Let’s run everything!

optima <- optimize_phy(
  f, g, gtil,
  x_dom, xtil_dom,
  initializer, optimizer, updater,
  stopper, logger,
  check_op = 0
)
#> → => Iter: 1 -- mean(f): 32.1783
#> → => Iter: 2 -- mean(f): 18.294
#> → => Iter: 3 -- mean(f): 10.182
#> → => Iter: 4 -- mean(f): 5.9014
#> → => Iter: 5 -- mean(f): 5.8962
#> → => Iter: 6 -- mean(f): 5.155
#> → => Iter: 7 -- mean(f): 4.9935
#> → => Iter: 8 -- mean(f): 4.927
#> → => Iter: 9 -- mean(f): 4.8196
#> → => Iter: 10 -- mean(f): 4.9571
#> → => Iter: 11 -- mean(f): 5.0388
#> → => Iter: 12 -- mean(f): 4.9031
#> → => Iter: 13 -- mean(f): 4.7685
#> → => Iter: 14 -- mean(f): 4.9591
#> → => Iter: 15 -- mean(f): 4.6509
#> → => Iter: 16 -- mean(f): 4.8104
#> → => Iter: 17 -- mean(f): 4.8561
#> → => Iter: 18 -- mean(f): 4.7375
#> → => Iter: 19 -- mean(f): 4.8198
#> → => Iter: 20 -- mean(f): 4.5971
#> 
#> ✔ Finished after 20 iterations.
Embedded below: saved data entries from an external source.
/-- A compute die. -/
structure Die where
  -- PWRCTL.Dn (R19)
  pbudget : BitVec 8 := 0
  bvf : BitVec 4 := 0xF
  vf : BitVec 4 := 0xB
  boosten : Bool := false
  hs : BitVec 2 := 0
  -- PWRSTS.Dn (R21)
  permits : BitVec 8 := 0
  curvf : BitVec 4 := 0
  cmdst : BitVec 3 := 0
  busy : Bool := false
  fall : Bool := false
  boosting : Bool := false
  curhs : BitVec 2 := 0
  /-- End of the host-state transition, and of the VF change, in progress; 0 none (R20). -/
  hsEnd : Nat := 0
  vfEnd : Nat := 0
  /-- Boost: next boundary, start of the fall, next refill, the last fall was for want of permits (R23 to R25). -/
  boostEnd : Nat := 0
  fallEnd : Nat := 0
  refillAt : Nat := 0
  exhausted : Bool := false
  /-- Permits debited in the settlement period, and its claiming slices, that of the lowest claiming cluster first (R26). -/
  debited : Nat := 0
  claimers : List Nat := []
  -- L2WAYDIS.Dn (R16)
  wayHost : Word := 0
  wayPending : Word := 0
  /-- When each way that is being disabled is written back. -/
  wayEnd : Tbl Nat := []
  -- THERM.Dn (R29)
  trip : Bool := false
  fact : BitVec 9 := 0x100
  tdie : Byte := 0
  -- SLEW.Dn (R133) and admission (R132)
  adm : BitVec 9 := 0
  ptr : BitVec 4 := 8
  grants : Nat := 0
  grantWin : Nat := 0
  /-- Die cycle of the last wide work of each cluster, and of its admission. -/
  lastWide : Tbl Nat := []
  strikes : Word := 0
  /-- Clusters queued for the in-field test (R106). -/
  testQueue : List Nat := []
  rollbacks : Tbl (List Nat) := []
  /-- Held clusters of a strike: end of the rollback (R105). -/
  frozen : Tbl Nat := []
  /-- Units of 1/256 token spent in this microsecond, the estimate of the last one in A, the next tick (R27, R28). -/
  spent : Nat := 0
  spentLast : Nat := 0
  usAt : Nat := 0
  /-- Ballast debt by slice, in 1/256 token; the slice whose work last retired from each engine (R28). -/
  debt : Tbl Nat := []
  lastSlice : Tbl Nat := []
  /-- Die cycle of the last work of each engine (R27). -/
  lastUse : Tbl Nat := []
  couch : Tbl Bin := []
  stlb : List TlbEntry := []
  /-- Upper-level entries in the walker, newest first, 256 of a stage (R200). -/
  upper : List Upper := []
  unpub : Tbl UByte := []
  engines : Tbl Engine := []
  colls : List CollJob := []
  /-- Where each engine's turns stand (R99): the queue last parsed by copy engine 0 to 7, helm 16 + t, collective engine 32 + t; the
  slice of the last tile, 15, and the queue of each slice's, 48 + t; the queue last dealt from, 64 + t. -/
  turn : Tbl Nat := []
  /-- I1 sequence count of each context (R182). -/
  seq : Tbl Nat := []
  /-- Die cycles, and the fraction accrued against CYCLE in 1/20 (R4, R18). -/
  cyc : Nat := 0
  frac : Nat := 0
  history : List Checkpoint := []
  /-- Records held for a ring 0 that is full or cannot be written, with its function (R202). -/
  heldRecs : List (Nat × List Byte) := []
  deriving DecidableEq, Repr

/-! ## Slices (03, 04, 07, 09, 11) -/

/-- A fault ring of a VF or of the PF (R202). -/
structure Ring where
  base : DWord := 0
  en : Bool := false
  ovf : Bool := false
  log2n : Nat := 0
  tail : Word := 0
  head : Word := 0
  lost : Word := 0
  deriving DecidableEq, Repr

/-- QTAB.k (R80). -/
structure Queue where
  qcb : DWord := 0
  en : Bool := false
  stopped : Bool := false
  qerr : Nat := 0
  prio : Nat := 0
  eng : Nat := 0
  rdlo : Nat := 0
  deriving DecidableEq, Repr

/-- An accepted packet that is not complete (R82, R85): its number among those of its slice, RDIDX at its acceptance, its engine
and that engine's die, its bytes, whether it has started. -/
structure Pkt where
  num : Nat := 0
  pos : Nat := 0
  eng : Nat := 0
  die : Nat := 0
  bytes : List Byte := []
  started : Bool := false
  deriving DecidableEq, Repr

/-- TLBINV of one stage (R201). -/
structure Tlbinv where
  addr : DWord := 0
  all : Bool := false
  count : Nat := 0
  busy : Bool := false
  endAt : Nat := 0
  /-- The range of the invalidation in progress, as GO found it: ALL, first address, end. -/
  rAll : Bool := false
  rLo : Nat := 0
  rHi : Nat := 0
  deriving DecidableEq, Repr

/-- PMC.k (R239): the count when it last started, and the slice's total of its event then. -/
structure Pmc where
  evsel : Word := 0
  held : Nat := 0
  mark : Nat := 0
  deriving DecidableEq, Repr

/-- The life of a slice (R56). -/
inductive SliceState where
  | free | config | activating | active | resetting
  deriving DecidableEq, Repr

/-- The TDI states (R36). -/
inductive Tdi where
  | configUnlocked | configLocked | run | error
  deriving DecidableEq, Repr

/-- A gathered group that waits for residence (R120, R122). -/
structure Gather where
  die : Nat := 0
  entry : DWord := 0
  records : List (List Word) := []
  /-- Its slot in the continuation area (R120). -/
  slot : Nat := 0
  passedAt : Nat := 0
  deriving DecidableEq, Repr

/-- A launch accepted (R86, R115 to R122). -/
structure Launch where
  id : Nat := 0
  /-- Its queue, and its packet's number among those of the slice. -/
  queue : Nat := 0
  num : Nat := 0
  ctx : Nat := 0
  pkt : List Byte := []
  desc : List Byte := []
  prio : Nat := 0
  domain : Nat := 0
  maxcores : Nat := 0
  tokshare : Nat := 0
  /-- Eligible physical cores in logical order, with their logical numbers. -/
  cores : List (Nat × Nat × Nat × Nat) := []
  dealt : Nat := 0
  total : Nat := 0
  retired : Nat := 0
  retiredSet : List Nat := []
  /-- Gathered groups formed and waiting, and the number formed and not retired. -/
  gathered : List Gather := []
  liveGathered : Nat := 0
  aborted : Option Nat := none
  yielded : Bool := false
  /-- The tick at which it yielded, by the slice's count, and its CYCLE (R142, R143). -/
  yieldTick : Nat := 0
  yieldAt : Nat := 0
  /-- It runs again once every save of this tick is complete (R143). -/
  due : Bool := false
  /-- The workgroups retired when it was last dealt afresh (R153). -/
  skip : List Nat := []
  region : Nat := 0
  holders : List Nat := []
  deriving DecidableEq, Repr

/-- A context of a slice (R137). -/
structure Ctx where
  num : Nat := 0
  rcb : DWord := 0
  watch : Nat := 0
  /-- Instructions of each quota holder since the last tick (R139). -/
  usage : Tbl Nat := []
  /-- Holders whose launches have yielded and not run since, each with the time in ns from the tick to a last save that was late,
  0 for one in time (R143). -/
  spent : Tbl Nat := []
  deriving DecidableEq, Repr

/-- Debug and trace registers of a slice (R230 to R235). -/
structure Debug where
  ctl : Word := 0
  /-- LIN, and OP, CTX and GROUP of DBGCMD. -/
  lin : Word := 0
  cmd : Word := 0
  bpt : Tbl Word := []
  /-- TBASE, TCTL, TTAIL and THEAD; LOST counts the records of the next LOST record. -/
  trace : Ring := {}
  /-- Trace records not yet 64 cycles old: core * 2^64 + its die's cycle, and the record (R234). -/
  held : List (Nat × List Byte) := []
  deriving DecidableEq, Repr

/-- A slice; slice 16 stands for the PF as the holder of function state. -/
structure Slice where
  st : SliceState := .free
  helm : Nat := 0
  err : Nat := 0
  ual : Nat := 0
  eth : Nat := 0
  cemask : Word := 0
  cld : Tbl (BitVec 9) := []
  ways : Tbl Word := []
  chlo : Tbl Word := []
  chhi : Tbl Word := []
  /-- BWS.Ss FLOOR, CEIL, WEIGHT, EFLOOR (R57). -/
  floor : Tbl Nat := []
  ceil : Tbl Nat := []
  weight : Tbl Nat := []
  efloor : Tbl Nat := []
  tdi : Tdi := .configUnlocked
  /-- Number of the slice's memory key, 0 for none (R62). -/
  key : Nat := 0
  /-- Physical clusters in logical order after activation: (die, cluster) (R13). -/
  clusters : List (Nat × Nat) := []
  /-- RESETTING by DISSOLVE, not by a function-level reset (R59, R70). -/
  dissolving : Bool := false
  busyEnd : Nat := 0
  killCause : Nat := 0
  killFrame : Nat := 0
  killing : Bool := false
  -- Migration (R144 to R156)
  migOp : Nat := 0
  migPeer : Nat := 0
  migBusy : Bool := false
  migRes : Nat := 0
  migRung : Nat := 0
  migSize : Nat := 0
  migAddr : DWord := 0
  ladderAt : Nat := 0
  quiesced : Bool := false
  /-- A deckle register was changed in QUIESCED and RESHAPE has not checked it: the slice's dies before that (R13, R154). -/
  wasDies : Option (List Nat) := none
  /-- The key of the last EXPORT and the length of its ream, and the key that SET_IMPORT_KEY gave (R150). -/
  exportKey : Option Nat := none
  exportLen : Nat := 0
  /-- It has been merged or split since its export (R403). -/
  stale : Bool := false
  importKey : Option Nat := none
  mergeOk : Word := 0
  -- Gang and ladder (R141 to R145)
  gang : Word := 0x03E80000
  ladder : Word := 0x138801F4
  ticks : Nat := 0
  /-- Ticks whose saves have still to meet their deadline, by number and CYCLE of the deadline (R143). -/
  deadlines : List (Nat × Nat) := []
  -- Translation and rings
  gtroot : DWord := 0
  htroot : DWord := 0
  inv : Tlbinv := {}
  hinv : Tlbinv := {}
  rings : Tbl Ring := []
  tokenCount : Tbl Nat := []
  tokens : List (Nat × Nat) := []
  -- Queues
  queues : Tbl Queue := []
  /-- Accepted packets of each queue that are not complete, in slot order (R85); packets accepted so far. -/
  pending : Tbl (List Pkt) := []
  nextPkt : Nat := 0
  /-- Collectives accepted that name each member, by module * 32 + slice (R410). -/
  collSeq : Tbl Nat := []
  meter : Tbl Nat := []
  permchg : DWord := 0
  energy : DWord := 0
  dbg : Debug := {}
  td : Tbl Nat := []
  pmc : Tbl Pmc := []
  allow : Tbl Word := []
  mode : Tbl Word := []
  /-- SHVAL, and SHTAG as it reads: V in bit 31 over the offset (R241). -/
  shVal : Word := 0
  shTag : Nat := 0
  ctxs : Tbl Ctx := []
  /-- A frame whose poison an engine's object consumed: the slice is killed at the next nanosecond (R101). -/
  consumed : Option Nat := none
  /-- The engines stop at their next piece or tile for the slice (R184, R376). -/
  engStop : Bool := false
  launches : Tbl Launch := []
  nextLaunch : Nat := 0
  /-- SPDM session and transcript (R73). -/
  session : Bool := false
  transcript : List Byte := []
  spdm : Nat := 0
  deriving DecidableEq, Repr

/-! ## The module -/

/-- A UCIe link pair (R52, R53): failed lanes and half width of each of its 20 modules. -/
structure Ucie where
  failed : Tbl Nat := []
  half : Tbl Bool := []
  deriving DecidableEq, Repr

/-- One outstanding request to a peer (R48, R49). -/
structure PeerReq where
  slice : Nat := 0
  gid : Nat := 0
  ent : Nat := 0
  lane : Nat := 0
  sentAt : Nat := 0
  peer : Nat := 0
  modid : Nat := 0
  pslice : Nat := 0
  addr : Nat := 0
  op : PeerOp := .load
  size : Nat := 4
  data : Nat := 0
  data2 : Nat := 0
  wmark : Word := 0
  /-- Offset of its piece within the lane's datum, and the number of its entry. -/
  off : Nat := 0
  num : Nat := 0
  /-- The sending port has sent it (R44). -/
  out : Bool := false
  /-- It has timed out or been replaced by a replay: it is still sent, and its answer is discarded (R44, R49, R50). -/
  late : Bool := false
  /-- The copy whose piece it carries: die, engine, copy, offset of the piece; the bytes of a write. -/
  job : Option (Nat × Nat × Nat × Nat) := none
  img : List Byte := []
  deriving DecidableEq, Repr

/-- An entry of a sounding table (R110). -/
structure Sounding where
  cls : Nat := 0
  count : Nat := 0
  ch : Nat := 0
  bank : Nat := 0
  row : Nat := 0
  col : Nat := 0
  /-- Its last update, in the order of the table's updates. -/
  used : Nat := 0
  deriving DecidableEq, Repr

/-- A repair in progress (R111). -/
structure Repair where
  cls : Nat := 0
  ch : Nat := 0
  bank : Nat := 0
  row : Nat := 0
  col : Nat := 0
  endAt : Nat := 0
  deriving DecidableEq, Repr

/-- A memory stack (R67 to R69, R110 to R112). -/
structure Stack where
  level : Nat := 0
  d : Nat := 0xFF
  tstk : Byte := 0
  /-- The sounding table by entry number; updates so far. -/
  table : Tbl Sounding := []
  updates : Nat := 0
  lost : Word := 0
  /-- Spares used by bank (key channel * 64 + bank), and those of them whose repair is still soft (R111). -/
  spareRows : Tbl Nat := []
  spareCols : Tbl Nat := []
  softRows : Tbl Nat := []
  softCols : Tbl Nat := []
  repairs : List Repair := []
  retire : Word := 0
  requests : List (Nat × Nat) := []
  retired : List (Nat × Nat) := []
  /-- Bytes charged in the last bandwidth window, bytes that it refused and that wait, by who asked (R67), and its number. -/
  used : Tbl Nat := []
  held : Tbl Nat := []
  window : Nat := 0
  deriving DecidableEq, Repr

/-- PTP (R39). -/
structure Ptp where
  rho : Int := 0
  offset : Int := 0
  lock : Bool := false
  base : Nat := 0
  baseCycle : Nat := 0
  slew : Int := 0
  /-- PTPTIME when ticks were last looked for (R141). -/
  seen : Nat := 0
  deriving DecidableEq, Repr

/-- What an OWNCMD still has to do (R65). -/
structure OwnJob where
  mode : Nat := 0
  owner : Nat := 0
  frame : Nat := 0
  endAt : Nat := 0
  deriving DecidableEq, Repr

/-- Section PROFILE of an open debug session: DBGCTL, the breakpoints, the programmable counters with their counts, the
totals of the tree events (R242). -/
structure Profile where
  ctl : Word := 0
  bpt : Tbl Word := []
  pmc : Tbl Pmc := []
  totals : Tbl Nat := []
  deriving DecidableEq, Repr

/-- What a slice holds in QUIESCED, by logical identity: the sections of a ream (R152). Cores and dies in it are those at
the save. -/
structure Snapshot where
  slice : Nat := 0
  ctxs : Tbl Ctx := []
  launches : Tbl Launch := []
  groups : Tbl Group := []
  wgs : List (Nat × WgRes) := []
  waiting : List Waiting := []
  /-- Scratchpad images by workgroup (section SPAD). -/
  images : List (Nat × List Byte) := []
  queues : Tbl Queue := []
  pending : Tbl (List Pkt) := []
  /-- Effective watch quotas of the launches that have one, in instructions. -/
  quotas : Tbl Nat := []
  /-- Copies with their logical die and engine, and collectives with their logical die. -/
  copies : List (Nat × Nat × CopyJob) := []
  colls : List (Nat × CollJob) := []
  couch : List (Nat × Bin) := []
  windows : List (Nat × Nat × Nat × Nat × Nat) := []
  nextLaunch : Nat := 0
  nextPkt : Nat := 0
  prof : Option Profile := none
  deriving DecidableEq, Repr

/-- An access of an engine to an object that waits at its controller (R66, R67): an addition to a counter, an error word, or bytes
whose loss is reported under a source and object number (R83). -/
inductive ObjWait where
  | add (t die ctx addr n src : Nat)
  | error (t die addr word src : Nat)
  | write (t die addr : Nat) (l : List Byte) (src object : Nat)
  deriving DecidableEq, Repr

/-- A request from outside the module that waits at a controller (R66, R67): of a peer, of the host through BAR2, of RDMA. -/
inductive OutWait where
  | peer (r : PeerIn)
  | bar2 (op : HostOp) (off size : Nat) (data data2 : DWord)
  | rdma (slice : Nat) (r : RdmaOp)
  deriving DecidableEq, Repr

/-- A ream that this module has sealed (R149, R151): the draws of its key and initial value, its plain bytes, and what
they hold. -/
structure Ream where
  key : Nat := 0
  iv : Nat := 0
  plain : List Byte := []
  snap : Snapshot := {}
  deriving DecidableEq, Repr
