/-- Index of a split in the group's table. -/
def Group.splitIndex (g : Group) (born : Nat) : Nat := g.splits.findIdx (fun p => p.born == born)

/-- Index of the split that an entry belongs to: its own while that holds lanes of it, else another that does, 0xFF when
every lane has exited (R180, R408). -/
def Group.entrySplit (g : Group) (e : Entry) : Nat :=
  let holds (p : Split) : Bool := (p.mask ||| p.held) &&& e.mask != 0
  match e.split with
  | some b =>
    (match g.splits.findIdx? (fun p => p.born == b && holds p) with
     | some i => i
     | none => (g.splits.findIdx? holds).getD 0xFF)
  | none => (g.splits.findIdx? holds).getD 0xFF

/-- The 64 bytes of an entry (R180). -/
def entryBytes (g : Group) (e : Entry) : List Byte :=
  leBytes 1 e.kind ++ leBytes 1 (128 + 64 * b2n e.failed + 32 * b2n e.sent + e.cls) ++
  leBytes 1 (g.entrySplit e) ++
  leBytes 1 e.dreg ++ leBytes 4 e.wmark.toNat ++ leBytes 8 e.pc.toNat ++ leBytes 4 e.insn.toNat ++
  leBytes 4 e.mask.toNat ++ leBytes 4 e.done.toNat ++ leBytes 1 e.cause ++ leBytes 1 e.info ++ leBytes 2 0 ++
  leBytes 8 e.prog.toNat ++ leBytes 8 e.promise.toNat ++ leBytes 16 0

/-- n copies of the zero byte. -/
def zeros (n : Nat) : List Byte := List.replicate n 0

/-- A list of bytes made exactly n long. -/
def padTo (n : Nat) (l : List Byte) : List Byte := l.take n ++ zeros (n - l.length)

/-- STATE of a split in a frame (R178). -/
def SplitState.code : SplitState → Nat
  | .run => 0
  | .wait => 1
  | .park => 2
  | .sleep => 3

/-- The 48 bytes of a split (R178). -/
def splitBytes (g : Group) (p : Split) : List Byte :=
  leBytes 8 p.pc.toNat ++ leBytes 4 p.mask.toNat ++ leBytes 1 p.st.code ++ leBytes 1 p.stack.length ++
  leBytes 1 (g.splits.filter (fun q => q.born < p.born)).length ++
  leBytes 1 (if p.st == .wait then (g.splits.filter (fun q => q.st == .wait && q.queued < p.queued)).length else 0xFF) ++
  padTo 32 (p.stack.reverse.flatMap (fun m => leBytes 4 m.toNat))

/-- The SPEC field of a frame (R282). -/
def specBytes (g : Group) : List Byte :=
  let sl := (g.splits.filter (fun p => p.st == .sleep)).take 4
  leBytes 4 g.fmode.toNat ++ leBytes 4 g.privWords.toNat ++
  (sl.flatMap (fun p => leBytes 1 (g.splitIndex p.born)) ++ List.replicate (4 - sl.length) 0xFF) ++ zeros 4 ++
  padTo 32 (sl.flatMap (fun p => leBytes 8 (if p.why == .time || p.why == .promise then p.deadline else 0))) ++ zeros 16

/-- The LOG field of a frame. -/
def logBytes (g : Group) : List Byte := padTo 3072 (g.log.flatMap (entryBytes g))

/-- The frame of a group (R177). -/
def frameBytes (g : Group) (why : Nat) : List Byte :=
  leBytes 4 0x4652414D ++ leBytes 2 1 ++ leBytes 1 g.regs ++ leBytes 1 g.splits.length ++ leBytes 1 g.log.length ++
  leBytes 1 why ++ leBytes 2 g.ctx ++ leBytes 1 g.num ++ leBytes 1 (b2n g.inh) ++ zeros 2 ++ leBytes 4 g.lin ++ zeros 4 ++
  leBytes 8 g.age ++ zeros 32 ++
  padTo 64 (leBytes 4 g.trap.cause.toNat ++ leBytes 4 g.trap.mask.toNat ++ leBytes 4 g.trap.smask.toNat ++
    leBytes 4 g.trap.ctl.toNat ++ leBytes 8 g.trap.pc.toNat ++ leBytes 8 g.trap.rpc.toNat ++ leBytes 8 g.trap.addr.toNat ++
    leBytes 4 g.trap.fix.toNat) ++
  specBytes g ++
  padTo 64 ((List.range 7).flatMap (fun n => leBytes 4 (Tbl.get g.p 0 n).toNat)) ++
  (List.range 32).flatMap (fun n => leBytes 4 (Tbl.get g.s 0 n).toNat) ++
  padTo 1536 (g.splits.flatMap (splitBytes g)) ++ logBytes g ++
  (List.range g.regs).flatMap (fun n => (List.range 32).flatMap (fun l => leBytes 4 (Tbl.get g.v 0 (n * 32 + l)).toNat))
Stopping criteria(s) were:
#> • max_iter: t ~ .m >= 20

str(optima, 1)
#> List of 4
#>  $ results     :List of 20
#>  $ metrics     :List of 20
#>  $ metrics_stop: Named chr "max_iter: t ~ .m >= 20"
#>   ..- attr(*, "names")= chr "max_iter"
#>  $ duration    :List of 4

We can get the duration, which stopping criterias were met, and all the \(R_t\) and \(M_t\), including the best (last):

optima$duration
#> $iters
#> [1] 20
#> 
#> $time_init
#> Time difference of 0.04998708 secs
#> 
#> $time_loop
#> Time difference of 2.879376 secs
#> 
#> $time_total
#> Time difference of 2.929367 secs

optima$metrics_stop
#>                 max_iter 
#> "max_iter: t ~ .m >= 20"

r_t <- optima$results[[20]]
r_t[which.max(r_t$f), ]
#>              x     xtil        f  i
#> 7 2.053031e-06 2.254657 5.083478 NA

We can see that we got very close to the global minimum \((0, 2)\). The efficacy is only due to the number of iters and the user code.